Record extracts section start

-- ==== Sys2Proof/Machine/Dispatch.lean ====
section
/-! DEFINITION. One arm per command: each calls the command's own meaning. -/

namespace Sys2Proof.Machine

def exec (i : Instr) (s : State) : Host.Outcome State Fault Refusal :=
  match i with
  | .faddS => Sys2Proof.Machine.execFaddS s
  | .faddD => Sys2Proof.Machine.execFaddD s
  | .faddX => Sys2Proof.Machine.execFaddX s
  | .fsubS => Sys2Proof.Machine.execFsubS s
  | .fsubD => Sys2Proof.Machine.execFsubD s
  | .fsubX => Sys2Proof.Machine.execFsubX s
  | .fmulS => Sys2Proof.Machine.execFmulS s
  | .fmulD => Sys2Proof.Machine.execFmulD s
  | .fmulX => Sys2Proof.Machine.execFmulX s
  | .fdivS => Sys2Proof.Machine.execFdivS s
  | .fdivD => Sys2Proof.Machine.execFdivD s
  | .fdivX => Sys2Proof.Machine.execFdivX s
  | .fsqrtS => Sys2Proof.Machine.execFsqrtS s
  | .fsqrtD => Sys2Proof.Machine.execFsqrtD s
  | .fsqrtX => Sys2Proof.Machine.execFsqrtX s
  | .frintS => Sys2Proof.Machine.execFrintS s
  | .frintD => Sys2Proof.Machine.execFrintD s
  | .frintX => Sys2Proof.Machine.execFrintX s
  | .feqS => Sys2Proof.Machine.execFeqS s
  | .feqD => Sys2Proof.Machine.execFeqD s
  | .feqX => Sys2Proof.Machine.execFeqX s
  | .fltS => Sys2Proof.Machine.execFltS s
  | .fltD => Sys2Proof.Machine.execFltD s
  | .fltX => Sys2Proof.Machine.execFltX s
  | .fleS => Sys2Proof.Machine.execFleS s
  | .fleD => Sys2Proof.Machine.execFleD s
  | .fleX => Sys2Proof.Machine.execFleX s
  | .funS => Sys2Proof.Machine.execFunS s
  | .funD => Sys2Proof.Machine.execFunD s
  | .funX => Sys2Proof.Machine.execFunX s
  | .feqsS => Sys2Proof.Machine.execFeqsS s
  | .feqsD => Sys2Proof.Machine.execFeqsD s
  | .feqsX => Sys2Proof.Machine.execFeqsX s
  | .fltsS => Sys2Proof.Machine.execFltsS s
  | .fltsD => Sys2Proof.Machine.execFltsD s
  | .fltsX => Sys2Proof.Machine.execFltsX s
  | .flesS => Sys2Proof.Machine.execFlesS s
  | .flesD => Sys2Proof.Machine.execFlesD s
  | .flesX => Sys2Proof.Machine.execFlesX s
  | .funsS => Sys2Proof.Machine.execFunsS s
  | .funsD => Sys2Proof.Machine.execFunsD s
  | .funsX => Sys2Proof.Machine.execFunsX s
  | .fcmpS => Sys2Proof.Machine.execFcmpS s
  | .fcmpD => Sys2Proof.Machine.execFcmpD s
  | .fcmpX => Sys2Proof.Machine.execFcmpX s
  | .fcmpsS => Sys2Proof.Machine.execFcmpsS s
  | .fcmpsD => Sys2Proof.Machine.execFcmpsD s
  | .fcmpsX => Sys2Proof.Machine.execFcmpsX s
  | .fcvtDS => Sys2Proof.Machine.execFcvtDS s
  | .fcvtXS => Sys2Proof.Machine.execFcvtXS s
  | .fcvtSD => Sys2Proof.Machine.execFcvtSD s
  | .fcvtXD => Sys2Proof.Machine.execFcvtXD s
  | .fcvtSX => Sys2Proof.Machine.execFcvtSX s
  | .fcvtDX => Sys2Proof.Machine.execFcvtDX s
  | .fcvtSW => Sys2Proof.Machine.execFcvtSW s
  | .fcvtDW => Sys2Proof.Machine.execFcvtDW s
  | .fcvtXW => Sys2Proof.Machine.execFcvtXW s
  | .fcvtSL => Sys2Proof.Machine.execFcvtSL s
  | .fcvtDL => Sys2Proof.Machine.execFcvtDL s
  | .fcvtXL => Sys2Proof.Machine.execFcvtXL s
  | .fcvtWS => Sys2Proof.Machine.execFcvtWS s
  | .fcvtLS => Sys2Proof.Machine.execFcvtLS s
  | .fcvtWD => Sys2Proof.Machine.execFcvtWD s
  | .fcvtLD => Sys2Proof.Machine.execFcvtLD s
  | .fcvtWX => Sys2Proof.Machine.execFcvtWX s
  | .fcvtLX => Sys2Proof.Machine.execFcvtLX s
  | .fcvttWS => Sys2Proof.Machine.execFcvttWS s
  | .fcvttLS => Sys2Proof.Machine.execFcvttLS s
  | .fcvttWD => Sys2Proof.Machine.execFcvttWD s
  | .fcvttLD => Sys2Proof.Machine.execFcvttLD s
  | .fcvttWX => Sys2Proof.Machine.execFcvttWX s
  | .fcvttLX => Sys2Proof.Machine.execFcvttLX s
  | .fclassS => Sys2Proof.Machine.execFclassS s
  | .fclassD => Sys2Proof.Machine.execFclassD s
  | .fclassX => Sys2Proof.Machine.execFclassX s
  | .fsnanS => Sys2Proof.Machine.execFsnanS s
  | .fsnanD => Sys2Proof.Machine.execFsnanD s
  | .fsnanX => Sys2Proof.Machine.execFsnanX s

end Sys2Proof.Machine
end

Record extracts section end

=== Action item ===
Word for word, reproduce every line of the data.

=== Task response ===
-- ==== Sys2Proof/Machine/Dispatch.lean ====
section
/-! DEFINITION. One arm per command: each calls the command's own meaning. -/

namespace Sys2Proof.Machine

def exec (i : Instr) (s : State) : Host.Outcome State Fault Refusal :=
  match i with
  | .faddS => Sys2Proof.Machine.execFaddS s
  | .faddD => Sys2Proof.Machine.execFaddD s
  | .faddX => Sys2Proof.Machine.execFaddX s
  | .fsubS => Sys2Proof.Machine.execFsubS s
  | .fsubD => Sys2Proof.Machine.execFsubD s
  | .fsubX => Sys2Proof.Machine.execFsubX s
  | .fmulS => Sys2Proof.Machine.execFmulS s
  | .fmulD => Sys2Proof.Machine.execFmulD s
  | .fmulX => Sys2Proof.Machine.execFmulX s
  | .fdivS => Sys2Proof.Machine.execFdivS s
  | .fdivD => Sys2Proof.Machine.execFdivD s
  | .fdivX => Sys2Proof.Machine.execFdivX s
  | .fsqrtS => Sys2Proof.Machine.execFsqrtS s
  | .fsqrtD => Sys2Proof.Machine.execFsqrtD s
  | .fsqrtX => Sys2Proof.Machine.execFsqrtX s
  | .frintS => Sys2Proof.Machine.execFrintS s
  | .frintD => Sys2Proof.Machine.execFrintD s
  | .frintX => Sys2Proof.Machine.execFrintX s
  | .feqS => Sys2Proof.Machine.execFeqS s
  | .feqD => Sys2Proof.Machine.execFeqD s
  | .feqX => Sys2Proof.Machine.execFeqX s
  | .fltS => Sys2Proof.Machine.execFltS s
  | .fltD => Sys2Proof.Machine.execFltD s
  | .fltX => Sys2Proof.Machine.execFltX s
  | .fleS => Sys2Proof.Machine.execFleS s
  | .fleD => Sys2Proof.Machine.execFleD s
  | .fleX => Sys2Proof.Machine.execFleX s
  | .funS => Sys2Proof.Machine.execFunS s
  | .funD => Sys2Proof.Machine.execFunD s
  | .funX => Sys2Proof.Machine.execFunX s
  | .feqsS => Sys2Proof.Machine.execFeqsS s
  | .feqsD => Sys2Proof.Machine.execFeqsD s
  | .feqsX => Sys2Proof.Machine.execFeqsX s
  | .fltsS => Sys2Proof.Machine.execFltsS s
  | .fltsD => Sys2Proof.Machine.execFltsD s
  | .fltsX => Sys2Proof.Machine.execFltsX s
  | .flesS => Sys2Proof.Machine.execFlesS s
  | .flesD => Sys2Proof.Machine.execFlesD s
  | .flesX => Sys2Proof.Machine.execFlesX s
  | .funsS => Sys2Proof.Machine.execFunsS s
  | .funsD => Sys2Proof.Machine.execFunsD s
  | .funsX => Sys2Proof.Machine.execFunsX s
  | .fcmpS => Sys2Proof.Machine.execFcmpS s
  | .fcmpD => Sys2Proof.Machine.execFcmpD s
  | .fcmpX => Sys2Proof.Machine.execFcmpX s
  | .fcmpsS => Sys2Proof.Machine.execFcmpsS s
  | .fcmpsD => Sys2Proof.Machine.execFcmpsD s
  | .fcmpsX => Sys2Proof.Machine.execFcmpsX s
  | .fcvtDS => Sys2Proof.Machine.execFcvtDS s
  | .fcvtXS => Sys2Proof.Machine.execFcvtXS s
  | .fcvtSD => Sys2Proof.Machine.execFcvtSD s
  | .fcvtXD => Sys2Proof.Machine.execFcvtXD s
  | .fcvtSX => Sys2Proof.Machine.execFcvtSX s
  | .fcvtDX => Sys2Proof.Machine.execFcvtDX s
  | .fcvtSW => Sys2Proof.Machine.execFcvtSW s
  | .fcvtDW => Sys2Proof.Machine.execFcvtDW s
  | .fcvtXW => Sys2Proof.Machine.execFcvtXW s
  | .fcvtSL => Sys2Proof.Machine.execFcvtSL s
  | .fcvtDL => Sys2Proof.Machine.execFcvtDL s
  | .fcvtXL => Sys2Proof.Machine.execFcvtXL s
  | .fcvtWS => Sys2Proof.Machine.execFcvtWS s
  | .fcvtLS => Sys2Proof.Machine.execFcvtLS s
  | .fcvtWD => Sys2Proof.Machine.execFcvtWD s
  | .fcvtLD => Sys2Proof.Machine.execFcvtLD s
  | .fcvtWX => Sys2Proof.Machine.execFcvtWX s
  | .fcvtLX => Sys2Proof.Machine.execFcvtLX s
  | .fcvttWS => Sys2Proof.Machine.execFcvttWS s
  | .fcvttLS => Sys2Proof.Machine.execFcvttLS s
  | .fcvttWD => Sys2Proof.Machine.execFcvttWD s
  | .fcvttLD => Sys2Proof.Machine.execFcvttLD s
  | .fcvttWX => Sys2Proof.Machine.execFcvttWX s
  | .fcvttLX => Sys2Proof.Machine.execFcvttLX s
  | .fclassS => Sys2Proof.Machine.execFclassS s
  | .fclassD => Sys2Proof.Machine.execFclassD s
  | .fclassX => Sys2Proof.Machine.execFclassX s
  | .fsnanS => Sys2Proof.Machine.execFsnanS s
  | .fsnanD => Sys2Proof.Machine.execFsnanD s
  | .fsnanX => Sys2Proof.Machine.execFsnanX s

end Sys2Proof.Machine
end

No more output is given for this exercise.